**Problem**
Look through the records and copy every line in which "foldl" appears.

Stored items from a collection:
/-- Entries at a queue's head that a group does not see: those reserved for another one's instruction, which waits inside
itself (R316). -/
def Queue.hidden (x : Queue) (k : Nat) : Nat := if x.waiters.head? = some k then 0 else x.taken

/-- Takes or peeks the `n` oldest entries of a channel's queue (R316). `before` is the machine before this instruction's
pops, which a peek does not see as gone, and whose order of waiting they keep; a trap at an entry that the bank store cannot
correct removes that entry alone. -/
def takeEntries (s : State) (c n : Nat) (pop : Bool) (before : State) : Go (State × List Word) :=
  match s.me.chans.read none c with
  | none => trapW causeChannel 1
  | some b =>
    let core := qidCore b.qid
    let q := qidIndex b.qid
    let x := if pop then s.queue core q else before.queue core q
    let turn := match (before.queue core q).waiters with
      | [] => true
      | w :: _ => decide (w = s.cur)
    let seen := x.entries.drop ((before.queue core q).hidden s.cur)
    if seen.length < n ∨ (pop ∧ !turn) then (if pop then .error (.queue core q) else .error .block)
    else
      let es := seen.take n
      if pop && es.any (·.2) then .error (.trapIn (Trap.precise causePoison none) (before.setQueue core q { before.queue core q with
          entries := dropFirst (·.2) (before.queue core q).entries }))
      else if pop then
        .ok (s.setQueue core q { x with entries := x.entries.drop n, waiters := x.waiters.filter (· ≠ s.cur), taken := 0 },
          es.map (·.1))
      else .ok (s, es.map (·.1))

/-- The queue that a pop takes from: core and queue. -/
def Group.popQueue (g : Group) : Operand → Option (Nat × Nat)
  | .pop n => (g.chans.read none n.toNat).map fun b => (qidCore b.qid, qidIndex b.qid)
  | _ => none

/-- The entries that an instruction's pops take, each operand with its number, stay reserved for it while it waits inside
itself: it stands first among those that wait for them, no other peek or pop sees them, and they are removed at its
write-back (R316). -/
def State.reservePops (s : State) (us : List (Operand × Nat)) : State :=
  let ps := us.filterMap fun u => (s.me.popQueue u.1).map fun q => (q, u.2)
  ps.foldl (fun s p =>
    let x := s.queue p.1.1 p.1.2
    let n := (ps.filter fun e => e.1 = p.1).foldl (fun n e => n + e.2) 0
    s.setQueue p.1.1 p.1.2 { x with waiters := s.cur :: x.waiters.filter (· ≠ s.cur), taken := n }) s

/-- The operands of an instruction whose sources are all read for one lane. -/
def onceEach (us : List Use) : List (Operand × Nat) := us.map fun u => (u.o, 1)

/-- The words of one source in the executing lanes. -/
def readSource (before s : State) (lanes : List Nat) (o : Operand) : Go (State × List Word) :=
  match o with
  | .chan n => takeEntries s n.toNat lanes.length false before
  | .pop n => takeEntries s n.toNat lanes.length true before
  | o => .ok (s, lanes.map fun l => s.me.wordAt o 0 l)

/-- The words of several sources, in order: a before b (R316). -/
def readSources (before : State) (lanes : List Nat) : State → List Operand → Go (State × List (List Word))
  | s, [] => .ok (s, [])
  | s, o :: r => do
    let (s, x) ← readSource before s lanes o
    let (s, xs) ← readSources before lanes s r
    .ok (s, x :: xs)

/-- The lanes that execute: the bundle in vector execution, its lowest lane in scalar execution. -/
def Group.execLanes (g : Group) (vec : Bool) : List Nat := if vec then g.bundle else g.bundle.take 1

-- Double pick -----------------------------------------------------------------------------------------------------

/-- Slots in service of a pipe, ascending: 0 to 3 are vector pipes, 4 the scalar pipe (R89, R92). -/
def Core.slotsOf (c : Core) (pipe : Nat) : List Nat :=
  (List.range (if pipe = 4 then 2 else 16)).filter fun j => !c.slotRetired.contains (16 * pipe + j)

/-- Vector pipes in service. -/
def Core.pipes (c : Core) : List Nat := (List.range 4).filter fun p => !c.pipesOff.contains p

/-- One value as a pipe slot computes it: exact, or changed by a computation error of the environment (R91). -/
def slotValue (errs : List PipeErr) (pipe slot x : Nat) : List PipeErr × Nat :=
  match errs.find? fun e => e.pipe = pipe ∧ e.slot = slot with
  | none => (errs, x)
  | some e =>
    let rest := dropFirst (fun e => e.pipe = pipe ∧ e.slot = slot) errs
    ((if 1 < e.count then rest ++ [{ e with count := e.count - 1 }] else rest), x ^^^ e.pat.toNat)

/-- One pass: each value at its slot. -/
def pass (errs : List PipeErr) : List (Nat × Nat × Nat) → List PipeErr × List Nat
  | [] => (errs, [])
  | (pipe, slot, x) :: r =>
    let (errs, y) := slotValue errs pipe slot x
    let (errs, ys) := pass errs r
    (errs, y :: ys)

**Your response**
  ps.foldl (fun s p =>
    let n := (ps.filter fun e => e.1 = p.1).foldl (fun n e => n + e.2) 0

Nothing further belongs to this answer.